▶ [EXERCISE DETAILS]: Check every line of the entries below for the word "execQDestroy", and copy the ones that have it.

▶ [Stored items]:
◇ ◇ ◇ ◇ ◇ ◇ ◇
-- ==== Sys2Proof/Laws/KeepsQueueRows.lean ====
section
/-!
SUPPORT. Laws/KeepsQueueRows.lean: what each operation of Machine/QueueRows.lean leaves alone: a mask (Laws/Mask.lean) that covers what the operation may write sees no
difference between the state before and the state after.
-/
set_option linter.unusedSimpArgs false
set_option linter.unusedVariables false

namespace Sys2Proof.Machine

@[simp] theorem State.clientWrites_mask {K : Nat} (s : State) (m : Master) (ws : List (Nat × Byte)) (h : Covers K 0x203e18200000000000000000000000000000000000000000000000000000000000000000000000000000000000000000000000021fe10402000000000000000000000010e820) : (State.clientWrites s m ws).mask K = s.mask K := mask_mono h (by
  simp only [State.clientWrites]
  repeat' (first | with_reducible rfl | decide | (simp (disch := first | exact .inl rfl | exact .inr rfl | rfl | decide) only [mask_mk, ite_mask, ite_self, State.stores_mask]; done) | split | dsimp only))

@[simp] theorem wrSqTail_mask {K : Nat} (id t : Nat) (s : State) (h : Covers K 0x203e182050040000000000000000000000000000000000000000000000000000000000000008000000000000000000000000000000000502000000000000000000000055c800) : (wrSqTail id t s).mask K = s.mask K := mask_mono h (by
  simp only [wrSqTail]
  repeat' (first | with_reducible rfl | decide | (simp (disch := first | exact .inl rfl | exact .inr rfl | rfl | decide) only [mask_mk, ite_mask, ite_self, ite_st, reply_st, later_st, State.mirrorChange_mask, State.setQueue_mask]; done) | split | dsimp only))

@[simp] theorem State.flushRecords_mask {K : Nat} (id x1 : Nat) (x2 : State) (h : Covers K 0x203e18200000000000000000000000000000000000000000000000000000000000000000000800000000000000000000000000021fe10402000000000000000000000015e820) : (State.flushRecords id x1 x2).mask K = x2.mask K := by
  induction x1 generalizing x2 with
  | zero => rfl
  | succ n ih =>
    simp only [State.flushRecords]
    repeat' split
    all_goals first | with_reducible rfl | exact (ih _).trans (State.putRecord_mask _ _ _ _ (land_trans h (by decide))) | skip

@[simp] theorem wrCqHead_mask {K : Nat} (id x1 : Nat) (s : State) (h : Covers K 0x203e18200000000000000000000000000000000000000000000000000000000000000000000800000000000000000000000000021fe10402000000000000000000000015e820) : (wrCqHead id x1 s).mask K = s.mask K := mask_mono h (by
  simp only [wrCqHead]
  repeat' (first | with_reducible rfl | decide | (simp (disch := first | exact .inl rfl | exact .inr rfl | rfl | decide) only [mask_mk, ite_mask, ite_self, ite_st, reply_st, later_st, State.flushRecords_mask, State.setQueue_mask]; done) | split | dsimp only))

@[simp] theorem execQdbSqTailWrite_mask {K : Nat} (m : Master) (id : Nat) (data : Word) (written : List (Nat × Byte)) (s : State) (h : Covers K 0x203e18205004000000000000000000000000000000000000000000000000000000000000000800000000000000000000000000021fe105027fc000000000000000000055e8a8) : Kept K s (execQdbSqTailWrite m id data written s) := kept_mono h (by
  simp only [execQdbSqTailWrite]
  repeat' (first | with_reducible rfl | decide | with_reducible refine kept_next.2 ?_ | with_reducible refine (State.regWrite_mask _ _ _ _ _ _ _ ?_ (fun t => ?_)).trans ?_ | (simp (disch := first | exact .inl rfl | exact .inr rfl | rfl | decide) only [mask_mk, ite_mask, ite_self, kept_next, State.clientWrites_mask, wrSqTail_mask]; done) | split | dsimp only))

@[simp] theorem execQdbCqHeadWrite_mask {K : Nat} (m : Master) (id : Nat) (data : Word) (s : State) (h : Covers K 0x203e18200000000000000000000000000000000000000000000000000000000000000000000800000000000000000000000000021fe104027fc000000000000000000015e8a8) : Kept K s (execQdbCqHeadWrite m id data s) := kept_mono h (by
  simp only [execQdbCqHeadWrite]
  repeat' (first | with_reducible rfl | decide | with_reducible refine kept_next.2 ?_ | with_reducible refine (State.regWrite_mask _ _ _ _ _ _ _ ?_ (fun t => ?_)).trans ?_ | (simp (disch := first | exact .inl rfl | exact .inr rfl | rfl | decide) only [mask_mk, ite_mask, ite_self, kept_next, wrCqHead_mask]; done) | split | dsimp only))

@[simp] theorem State.markReady_mask {K : Nat} (s : State) (id : Nat) (x2 : Sheaf) (h : Covers K 0x40000) : (State.markReady s id x2).mask K = s.mask K := mask_mono h (by
  simp only [State.markReady]
  repeat' (first | with_reducible rfl | decide | (simp (disch := first | exact .inl rfl | exact .inr rfl | rfl | decide) only [mask_mk, ite_mask, ite_self, State.setSheaf_mask, State.setSilo_mask]; done) | split | dsimp only))

@[simp] theorem State.fetchError_mask {K : Nat} (s : State) (id : Nat) (q : Queue) (x3 : Sheaf) (status eng failed : Nat) (h : Covers K 0x203e18200000000000000000000000000000000000000000000000000000000000000000000800000000000000000000000000021fe10402000000000000000000000015e820) : (State.fetchError s id q x3 status eng failed).mask K = s.mask K := mask_mono h (by
  simp only [State.fetchError]
  repeat' (first | with_reducible rfl | decide | (simp (disch := first | exact .inl rfl | exact .inr rfl | rfl | decide) only [mask_mk, ite_mask, ite_self, State.account_mask, State.giveRecord_mask, State.setQueue_mask]; done) | split | dsimp only))

@[simp] theorem execSheafFetch_mask {K : Nat} (id : Nat) (s : State) (h : Covers K 0x203e18205004000000000000000000000000000000000000000000000000000000000000020800400000000000000000000000021fe10502000000000000000000000055e820) : Kept K s (execSheafFetch id s) := kept_mono h (by
  simp only [execSheafFetch]
  repeat' (first | with_reducible rfl | decide | with_reducible refine kept_next.2 ?_ | (simp (disch := first | exact .inl rfl | exact .inr rfl | rfl | decide) only [mask_mk, ite_mask, ite_self, kept_next, ite_st, reply_st, later_st, State.fetchError_mask, State.finish_mask, State.markReady_mask, State.setQueue_mask]; done) | split | dsimp only))

@[simp] theorem execSheafReady_mask {K : Nat} (id hdr : Nat) (s : State) (h : Covers K 0x40000) : Kept K s (execSheafReady id hdr s) := kept_mono h (by
  simp only [execSheafReady]
  repeat' (first | with_reducible rfl | decide | with_reducible refine kept_next.2 ?_ | (simp (disch := first | exact .inl rfl | exact .inr rfl | rfl | decide) only [mask_mk, ite_mask, ite_self, kept_next, State.markReady_mask]; done) | split | dsimp only))

@[simp] theorem execQCreate_mask {K : Nat} (r : Req) (c : QueueCfg) (s : State) (h : Covers K 0x80000000000000000000000000000000001000000000000000000000000057824) : Kept K s (execQCreate r c s) := kept_mono h (by
  simp only [execQCreate]
  repeat' (first | with_reducible rfl | decide | with_reducible refine kept_next.2 ?_ | with_reducible refine (State.serve_mask _ _ _ _ _ ?_ (fun t => ?_)).trans ?_ | (simp (disch := first | exact .inl rfl | exact .inr rfl | rfl | decide) only [mask_mk, ite_mask, ite_self, kept_next, ite_st, reply_st, later_st, State.setQueue_mask, State.write_mask]; done) | split | dsimp only))

theorem State.queueMsg_mask {K : Nat} (s : State) (r : Req) (id : Nat) (changes : Bool) (eff : Queue → State → Reply) (h : Covers K 0x0) (he : ∀ y0 t, (eff y0 t).st.mask K = t.mask K) : (State.queueMsg s r id changes eff).st.mask K = s.mask K := by
  have hb : ∀ i, Nat.testBit 0x0 i = true → K.testBit i = true := fun i => testBit_of_land h
  have hl : ∀ j, Covers 0x0 j → Covers K j := fun j hj => land_trans h hj
  simp only [State.queueMsg]
  repeat' (first | with_reducible rfl | exact hl _ (by decide) | (simp (disch := first | exact .inl (hb _ rfl) | exact .inr rfl | exact hl _ (by decide) | exact hb _ (by decide) | assumption | rfl) only [mask_mk, ite_mask, ite_self, ite_st, reply_st, later_st, he]; done) | split | dsimp only)

@[simp] theorem execQDestroy_mask {K : Nat} (r : Req) (queue : Word) (s : State) (h : Covers K 0x80000000000000000000000000000000001000000000000000000000000055804) : Kept K s (execQDestroy r queue s) := kept_mono h (by
  simp only [execQDestroy]
  repeat' (first | with_reducible rfl | decide | with_reducible refine kept_next.2 ?_ | with_reducible refine (State.queueMsg_mask _ _ _ _ _ ?_ (fun y0 t => ?_)).trans ?_ | with_reducible refine (State.serve_mask _ _ _ _ _ ?_ (fun t => ?_)).trans ?_ | (simp (disch := first | exact .inl rfl | exact .inr rfl | rfl | decide) only [mask_mk, ite_mask, ite_self, kept_next, ite_st, reply_st, later_st]; done) | split | dsimp only))

@[simp] theorem State.queueEnable_mask {K : Nat} (s : State) (id : Nat) (q : Queue) (h : Covers K 0x80000000000000000000000000000000001000000000000000000000000054800) : (State.queueEnable s id q).mask K = s.mask K := mask_mono h (by
  simp only [State.queueEnable]
  repeat' (first | with_reducible rfl | decide | with_reducible refine (mask_foldl _ (fun t e => ?_) _ _).trans ?_ | (simp (disch := first | exact .inl rfl | exact .inr rfl | rfl | decide) only [mask_mk, ite_mask, ite_self, State.answer_mask, State.setQueue_mask]; done) | split | dsimp only))

@[simp] theorem execQEnable_mask {K : Nat} (r : Req) (queue : Word) (s : State) (h : Covers K 0x80000000000000000000000000000000001000000000000000000000000055804) : Kept K s (execQEnable r queue s) := kept_mono h (by
  simp only [execQEnable]
  repeat' (first | with_reducible rfl | decide | with_reducible refine kept_next.2 ?_ | with_reducible refine (State.queueMsg_mask _ _ _ _ _ ?_ (fun y0 t => ?_)).trans ?_ | with_reducible refine (State.serve_mask _ _ _ _ _ ?_ (fun t => ?_)).trans ?_ | (simp (disch := first | exact .inl rfl | exact .inr rfl | rfl | decide) only [mask_mk, ite_mask, ite_self, kept_next, ite_st, reply_st, later_st, State.queueEnable_mask]; done) | split | dsimp only))

@[simp] theorem State.queueDisable_mask {K : Nat} (s : State) (id : Nat) (cancel : Bool) (h : Covers K 0x203e1820500400000000000000000000000000000000000000000000000000000000000002080040000000fde0781c00000000021fe1050200000000000000000000005de824) : (State.queueDisable s id cancel).mask K = s.mask K := mask_mono h (by
  simp only [State.queueDisable]
  repeat' (first | with_reducible rfl | decide | (simp (disch := first | exact .inl rfl | exact .inr rfl | rfl | decide) only [mask_mk, ite_mask, ite_self, State.cancelWhere_mask, State.drainCheck_mask, State.setQueue_mask]; done) | split | dsimp only))

@[simp] theorem execQDisable_mask {K : Nat} (r : Req) (queue : Word) (s : State) (h : Covers K 0x203e1820500400000000000000000000000000000000000000000000000000000000000002080040000000fde0781c00000000021fe1050200000000000000000000005df824) : Kept K s (execQDisable r queue s) := kept_mono h (by
  simp only [execQDisable]
  repeat' (first | with_reducible rfl | decide | with_reducible refine kept_next.2 ?_ | with_reducible refine (State.queueMsg_mask _ _ _ _ _ ?_ (fun y0 t => ?_)).trans ?_ | with_reducible refine (State.serve_mask _ _ _ _ _ ?_ (fun t => ?_)).trans ?_ | (simp (disch := first | exact .inl rfl | exact .inr rfl | rfl | decide) only [mask_mk, ite_mask, ite_self, kept_next, ite_st, reply_st, later_st, State.queueDisable_mask, State.setQueue_mask]; done) | split | dsimp only))

@[simp] theorem execQQuery_mask {K : Nat} (r : Req) (queue : Word) (s : State) (h : Covers K 0x80000000000000000000000000000000001000000000000000000000000015804) : Kept K s (execQQuery r queue s) := kept_mono h (by
  simp only [execQQuery]
  repeat' (first | with_reducible rfl | decide | with_reducible refine kept_next.2 ?_ | with_reducible refine (State.queueMsg_mask _ _ _ _ _ ?_ (fun y0 t => ?_)).trans ?_ | with_reducible refine (State.serve_mask _ _ _ _ _ ?_ (fun t => ?_)).trans ?_ | (simp (disch := first | exact .inl rfl | exact .inr rfl | rfl | decide) only [mask_mk, ite_mask, ite_self, kept_next, ite_st, reply_st, later_st]; done) | split | dsimp only))

@[simp] theorem execQAcct_mask {K : Nat} (r : Req) (queue : Word) (reset : Bool) (s : State) (h : Covers K 0x80000000000000000000000000000000001000000000000000000000000017824) : Kept K s (execQAcct r queue reset s) := kept_mono h (by
  simp only [execQAcct]
  repeat' (first | with_reducible rfl | decide | with_reducible refine kept_next.2 ?_ | with_reducible refine (State.queueMsg_mask _ _ _ _ _ ?_ (fun y0 t => ?_)).trans ?_ | with_reducible refine (State.serve_mask _ _ _ _ _ ?_ (fun t => ?_)).trans ?_ | (simp (disch := first | exact .inl rfl | exact .inr rfl | rfl | decide) only [mask_mk, ite_mask, ite_self, kept_next, ite_st, reply_st, later_st, State.write_mask]; done) | split | dsimp only))

@[simp] theorem wrQctl_mask {K : Nat} (d data : Nat) (s : State) (h : Covers K 0x203e1820500400000000000000000000000000000000000000000000000000000000000002080040002000fde0781c00000000021fe1050200000000000000000000005de824) : (wrQctl d data s).mask K = s.mask K := mask_mono h (by
  simp only [wrQctl]
  repeat' (first | with_reducible rfl | decide | (simp (disch := first | exact .inl rfl | exact .inr rfl | rfl | decide) only [mask_mk, ite_mask, ite_self, State.flag_mask, State.queueDisable_mask, State.queueEnable_mask, State.setQueue_mask]; done) | split | dsimp only))

@[simp] theorem State.qctl_mask {K : Nat} (s : State) (m : Master) (d op queue : Nat) (h : Covers K 0x203e1820500400000000000000000000000000000000000000000000000000000000000002080040002000fde0781c00000000021fe105027fc00000000000000000005de8ac) : (State.qctl s m d op queue).mask K = s.mask K := mask_mono h (by
  simp only [State.qctl]
  repeat' (first | with_reducible rfl | decide | with_reducible refine (State.guarded_mask _ _ _ _ _ _ ?_ (fun t => ?_)).trans ?_ | with_reducible refine (State.regWrite_mask _ _ _ _ _ _ _ ?_ (fun t => ?_)).trans ?_ | (simp (disch := first | exact .inl rfl | exact .inr rfl | rfl | decide) only [mask_mk, ite_mask, ite_self, wrQctl_mask]; done) | split | dsimp only))

@[simp] theorem execSchQctlEnable_mask {K : Nat} (m : Master) (d queue : Nat) (s : State) (h : Covers K 0x203e1820500400000000000000000000000000000000000000000000000000000000000002080040002000fde0781c00000000021fe105027fc00000000000000000005de8ac) : Kept K s (execSchQctlEnable m d queue s) := kept_mono h (by
  simp only [execSchQctlEnable]
  repeat' (first | with_reducible rfl | decide | with_reducible refine kept_next.2 ?_ | (simp (disch := first | exact .inl rfl | exact .inr rfl | rfl | decide) only [mask_mk, ite_mask, ite_self, kept_next, State.qctl_mask]; done) | split | dsimp only))

@[simp] theorem execSchQctlDisable_mask {K : Nat} (m : Master) (d queue : Nat) (s : State) (h : Covers K 0x203e1820500400000000000000000000000000000000000000000000000000000000000002080040002000fde0781c00000000021fe105027fc00000000000000000005de8ac) : Kept K s (execSchQctlDisable m d queue s) := kept_mono h (by
  simp only [execSchQctlDisable]
  repeat' (first | with_reducible rfl | decide | with_reducible refine kept_next.2 ?_ | (simp (disch := first | exact .inl rfl | exact .inr rfl | rfl | decide) only [mask_mk, ite_mask, ite_self, kept_next, State.qctl_mask]; done) | split | dsimp only))

@[simp] theorem execSchQctlDrain_mask {K : Nat} (m : Master) (d queue : Nat) (s : State) (h : Covers K 0x203e1820500400000000000000000000000000000000000000000000000000000000000002080040002000fde0781c00000000021fe105027fc00000000000000000005de8ac) : Kept K s (execSchQctlDrain m d queue s) := kept_mono h (by
  simp only [execSchQctlDrain]
  repeat' (first | with_reducible rfl | decide | with_reducible refine kept_next.2 ?_ | (simp (disch := first | exact .inl rfl | exact .inr rfl | rfl | decide) only [mask_mk, ite_mask, ite_self, kept_next, State.qctl_mask]; done) | split | dsimp only))

end Sys2Proof.Machine
end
◇ ◇ ◇ ◇ ◇ ◇ ◇
▶ [ANSWER SPACE]:
@[simp] theorem execQDestroy_mask {K : Nat} (r : Req) (queue : Word) (s : State) (h : Covers K 0x80000000000000000000000000000000001000000000000000000000000055804) : Kept K s (execQDestroy r queue s) := kept_mono h (by
  simp only [execQDestroy]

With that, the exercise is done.